The centralspindlin complex (CSC) is composed of MKLP1 and CYK-4/MgcRacGAP, and mislocalization of these components phenocopies aspects of the defective actin and myosin II localization we observed here. Another polo family member, Plk1, localizes to the midbody and is required for proper CSC localization and subsequent execution of cytokinesis (19 –22). Plk1 localized normally in Plk4+/− cells, to the centrosomes in metaphase, the central spindle in anaphase, and the midbody in telophase, even in asymmetrically dividing cells (100% of cells examined, n = 11 cells per phase of mitosis; Fig. S7 A and B). Localization of the CSC component MKLP1 was also normal in nine of nine Plk4+/− MEFs examined in cytokinesis. Plk4 itself was observed at the midbody in 82% of Plk4+/+ MEFs but in only 10% of Plk4+/− cells (n = 11 and 20 cells respectively; P < 0.001; Fig. S7C). Haploid levels of Plk4 may be present at the midbody in Plk4+/− MEFs but below the limit of detection in this assay. Although CSC localization is appropriate, signaling from the central spindle to the cortex via the Ect2-RhoA-Rock/Citron cascade seems to be impaired in Plk4 heterozygous cells. Indeed, activated RhoA levels after release from a nocodazole-induced M-phase arrest remained low in Plk4+/− MEFs, whereas in wild-type cells they rose with the formation of the contractile ring (Fig. 4A). This failure of RhoA activation by 180 min was not attributable to a delay in establishing a bipolar spindle after release from nocodazole, because the fraction of cells that had done so was similar in wild-type and heterozygous cells examined at 30 min (53% vs. 47%, respectively), 60 min (75% vs. 67%), and 90 min (68% vs. 68%) after release (n = 40 cells per time point per genotype).

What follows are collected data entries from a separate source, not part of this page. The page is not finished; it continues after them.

/-! ### Capture records (R243 to R245) -/

/-- A capture record without its SEQ and CRC, which it takes as it leaves the staging FIFO. -/
def Dev.captureRecord (d : Dev) (rx : Rx) (r : Resolved) (profile egress : Nat) : Bytes :=
  let group : Bool := match r.fwd with
    | .group _ => true
    | _ => false
  let flags := rx.pass + 2 * b2n (r.fwd == .drop) + 4 * b2n (decide (r.mirrors ≠ 0)) + 8 * b2n (decide (r.parse.trunc ≠ 0)) +
    16 * b2n r.parse.frag + 32 * b2n r.copyHost + 64 * b2n group
  slice rx.received.1 0 96 ++ leBytes 8 (if rx.cap.valid then rx.cap.frc else 0) ++ leBytes 1 rx.cap.sub ++
    leBytes 1 rx.cap.epoch ++ leBytes 1 rx.port ++ leBytes 1 flags ++ leBytes 2 rx.receivedLen ++ leBytes 2 profile ++
    leBytes 4 0 ++ leBytes 2 egress ++ leBytes 1 (d.classMap r.cls) ++ leBytes 1 d.fabAddr ++
    leBytes 2 (d.f0 .CLK_POWER_CYCLES) ++ leBytes 6 0

/-- A record passes the rate bucket into the staging FIFO, or is lost. -/
def Dev.stageCapture (d : Dev) (rec : Bytes) : Dev :=
  if !d.b0 .ACT_CAP_CTRL_ENABLE then d
  else
    let t := takeTokens d.act.capBkt (d.f0 .ACT_CAP_RATE) (1024 * tSec) tSec d.now
    let d1 := { d with act := { d.act with capBkt := t.2 } }
    if !t.1 ∨ 65536 ≤ d1.act.capFifo.length ∨ (d1.f0 .ACT_CAP_CTRL_TARGET = 0 ∧ d1.hld.outOfService) then d1.loseCapture
    else { d1 with act := { d1.act with capFifo := d1.act.capFifo ++ [rec] } }

/-! ### The resolution (R227 to R232) -/

/-- The single-valued edits (R228, R237). -/
def editsOf (l : List Src) (hop : Option NextHop) (l2 vlan ip : Option Hdr) (v6 : Bool) : Edits :=
  let vlanOp := firstSet l (fun x => x.p.bind (fun p => if p.vlanOp = 0 then none else some (p.vlanOp, p.vid)))
  { vlanOp := (vlanOp.getD (0, 0)).1, vid := (vlanOp.getD (0, 0)).2
    pcp := (firstSet l (fun x => x.p.bind (fun p => if bitOf p.pcp 7 then some (p.pcp % 8) else none))).getD 255
    dscp := (firstSet l (fun x => x.p.bind (fun p => if bitOf p.dscp 7 then some (p.dscp % 64) else none))).getD 255
    ecn := flagOf l 3, hop := hop, l2At := l2.map (·.start), vlanAt := vlan.map (·.start), ipAt := ip.map (·.start)
    ipv6 := v6 }

/-- The TTL or hop limit of the IP_SEL header. -/
def ttlAt (bs : Bytes) (ip : Option Hdr) (v6 : Bool) : Option Nat :=
  ip.map (fun h => beAt bs (h.start + (if v6 then 7 else 8)) 1)

/-- What a resolution starts from: who forwards. -/
structure Verdict where
  fwd : Fwd
  profile : Nat
  reason : Nat
  hop : Option NextHop
  deriving DecidableEq, Repr

/-- The default action of a frame without a forwarding decision (R231) or in error (R165); BRIDGE_ONLY is the
caller's. -/
def Dev.defaultVerdict (d : Dev) (rx : Rx) : Verdict :=
  match d.defaultAction rx with
  | 2 => ⟨.host, 0xFFFF, 2, none⟩
  | 3 => ⟨d.defaultFwd rx.port, 0xFFFF, 0, none⟩
  | _ => ⟨.drop, 0xFFFF, 0, none⟩

/-- The forwarding of the highest-ranked source that sets it; drop from any source wins (R228, R230, R231). -/
def Dev.verdict (d : Dev) (rx : Rx) (l : List Src) : Verdict × Bool :=
  match l.find? (fun x => x.fwd ≠ .none) with
  | none => if l.any Src.drops then (⟨.drop, 0xFFFF, 0, none⟩, false) else (d.defaultVerdict rx, true)
  | some x => if l.any Src.drops then (⟨.drop, 0xFFFF, 0, none⟩, false) else (⟨x.fwd, x.fwdProfile, 0, x.s.hop⟩, false)

/-- A frame that would be routed with a TTL of 1 or 0 is not (R234). -/
def Dev.ttlCheck (d : Dev) (n : Nat) (bs : Bytes) (ip : Option Hdr) (v6 : Bool) (v : Verdict) : Dev × Verdict :=
  if v.hop.isSome ∧ (ttlAt bs ip v6).any (fun t => decide (t ≤ 1)) then
    (d.count .ACT_TTL_EXPIRED n,
     if d.b0 .ACT_CTRL_TTL_ACTION then ⟨.host, v.profile, 3, none⟩ else ⟨.drop, 0xFFFF, 0, none⟩)
  else (d, v)

/-- A group is resolved against its mask; one that yields no port drops the frame (R235). -/
def Dev.groupCheck (d : Dev) (n p : Nat) (v : Verdict) : Dev × Verdict × Nat :=
  match v.fwd with
  | .group g =>
    let m := d.groupMask g p
    if m = 0 then (d.count .ACT_MC_EMPTY n, { v with fwd := .drop }, 0) else (d, v, m)
  | _ => (d, v, 0)

/-- EGRESS of a capture record. -/
def Dev.egressOf (d : Dev) (rx : Rx) (fwd : Fwd) (hash : Nat) : Nat :=
  match fwd with
  | .port p => p
  | .group g => g
  | .device a => (d.routePort a hash).getD 0xFFFF
  | .recirc _ _ => 128 + rx.region
  | .host => 132
  | _ => 0xFFFF

/-- FWD and DEST of a decision record. -/
def fwdCode : Fwd → Nat × Nat
  | .none => (0, 0)
  | .port p => (1, p)
  | .group g => (2, g)
  | .device a => (3, a)
  | .drop => (4, 0)
  | .recirc _ _ => (5, 0)
  | .host => (6, 0)

/-- A decision record (Table 14-3). -/
def recordBytes (fwd : Fwd) (flags cls mirrors aut : Nat) (e : Edits) : Bytes :=
  let f := fwdCode fwd
  beBytes 1 f.1 ++ beBytes 1 flags ++ beBytes 2 f.2 ++ beBytes 1 cls ++
    beBytes 1 (if e.dscp = 255 then 0 else 128 + e.dscp) ++ beBytes 2 mirrors ++
    beBytes 1 (if e.pcp = 255 then 0 else 128 + e.pcp) ++ beBytes 1 e.vlanOp ++ beBytes 2 e.vid ++ beBytes 2 aut ++
    beBytes 2 0

/-- The decision of a frame before metering and admission (R384), with its automata pattern. -/
def Dev.decision (d : Dev) (rx : Rx) (pr : ParseRes) (prof : Bytes) (l : List Src) (aut : Nat) : Bytes :=
  let v6 := leAt prof 0xD 1 == 1
  let ip := ipHdr pr prof
  let v := (d.ttlCheck rx.region rx.body ip v6 (d.verdict rx l).1).2
  let fwd : Fwd := match v.fwd, rx.pass with
    | .recirc _ _, 1 => .drop
    | _, _ => (d.groupCheck rx.region rx.port v).2.1.fwd
  let hold := (firstSet l Src.hold).getD ((rx.dflt.map (·.2)).getD true)
  let flags := b2n (l.any (fun x => x.s.copyHost) || flagOf l 1) + 2 * b2n (flagOf l 2) + 8 * b2n hold
  recordBytes fwd flags ((firstSet l Src.cls).getD (d.defaultClass rx)) (mirrorsOf l) aut
    (editsOf l v.hop (l2Hdr pr prof) (vlanHdr pr prof) ip v6)

/-- A frame's resolution ends: its decision is kept until it is linked. -/
def Dev.resolved (d : Dev) (id : Nat) (rx : Rx) (r : Resolved) : Dev :=
  let d1 := d.count .ACT_RESOLVED rx.region
  let d2 := if r.fwd = .drop then d1.count .ACT_DROPPED rx.region else d1
  let d3 := if r.copyHost then d2.count .ACT_COPY_TO_HOST rx.region else d2
  d3.setRx id (some { rx with parse := some r.parse, res := some r, wait := none })

/-- The full resolution of a frame from its sources, highest rank first. -/
def Dev.resolve (d : Dev) (id : Nat) (rx : Rx) (pr : ParseRes) (prof : Bytes) (l : List Src) (aut : Nat) : Dev :=
  let n := rx.region
  let bs := rx.body
  let l2 := l2Hdr pr prof
  let vlan := vlanHdr pr prof
  let ip := ipHdr pr prof
  let v6 := leAt prof 0xD 1 == 1
  let v0 := d.verdict rx l
  match v0.1.fwd, rx.pass with
  | .recirc _ _, 1 =>
    let d1 := (d.count .PRS_RECIRC_LIMIT n).recordLimited .RECIRC_LIMIT n tSec 4 n (payloadOf [(1, n), (1, rx.port)])
    (d1.digestRx rx (d.decision rx pr prof l aut) aut).resolved id rx
      { fwd := .drop, mask := 0, cls := d.defaultClass rx, holdOk := true, colour := .green, edits := .none, mirrors := 0
        copyHost := false, copyProfile := 0xFFFF, profile := 0xFFFF, reason := 0, parse := pr }
  | _, _ =>
    let d0 := if v0.2 then d.count .ACT_NO_DECISION n else d
    let d1 := if l.any Src.skipped then d0.count .ACT_EDIT_SKIPPED n else d0
    let t := d1.ttlCheck n bs ip v6 v0.1
    let g := t.1.groupCheck n rx.port t.2
    let cls := (firstSet l Src.cls).getD (d.defaultClass rx)
    let last : Bool := match g.2.1.fwd with
      | .recirc _ _ => false
      | _ => true
    let dg := if last then g.1.digestRx rx (d.decision rx pr prof l aut) aut else g.1
    let met := firstSet l Src.meter
    let m : Dev × Colour × Nat × Nat := match met with
      | none => (dg, .green, 0, 0xFF)
      | some (i, pre) => dg.runMeter n i rx.len (d.precolour n pre bs vlan ip)
    let dropM := m.2.2.1 == 1
    let d2 := if dropM then m.1.count .MTR_METER_DROP n else m.1
    let d3 := (countersOf l).foldl (fun d c => d.countFlow n rx.len c) d2
    let own := l.any (fun x => x.s.copyHost)
    let cp := (l.find? (fun x => x.p.any (fun p => bitOf p.flags 1))).map (·.s.profile)
    let r : Resolved :=
      { fwd := if dropM then .drop else g.2.1.fwd, mask := g.2.2
        cls := if m.2.2.1 = 2 ∧ m.2.1 ≠ .green then m.2.2.2 % 64 else cls
        holdOk := (firstSet l Src.hold).getD ((rx.dflt.map (·.2)).getD true)
        colour := m.2.1, edits := editsOf l g.2.1.hop l2 vlan ip v6, mirrors := mirrorsOf l
        copyHost := own || flagOf l 1, copyProfile := cp.getD 0xFFFF, profile := g.2.1.profile, reason := g.2.1.reason
        parse := pr }
    let hash := d3.flowHash bs pr (d3.frameVid bs pr prof)
    let d4 := match l.find? (fun x => x.p.any (fun p => bitOf p.flags 2)) with
      | none => d3
      | some x => d3.stageCapture (d3.captureRecord rx r x.s.profile (d3.egressOf rx r.fwd hash))
    d4.resolved id rx r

The RhoA GEF Ect2/Pebble undergoes a dramatic redistribution to the spindle in prometaphase and to the midbody in anaphase and telophase (23, 24). Ect2 localizes to the central spindle through direct association with CYK-4/MgcRacGAP (25, 26), in a Plk1-dependent manner (27, 28). Ect2 localized precisely to the midbody in 18 of 19 P3 Plk4+/+ MEFs in telophase but was absent from the midbody in 14 of 20 P3 Plk4+/− MEFs at the same stage (P < 0.001 vs. Plk4+/+; Fig. 4B). Thus, localization of Ect2 to the central spindle and subsequent RhoA activation to effect placement and stabilization of the cleavage furrow require Plk4. The defect in Ect2 localization in Plk4 heterozygous cells occurs despite normal Plk1 localization, suggesting that Plk4 acts downstream of Plk1 in the signaling cascade that culminates in RhoA activation.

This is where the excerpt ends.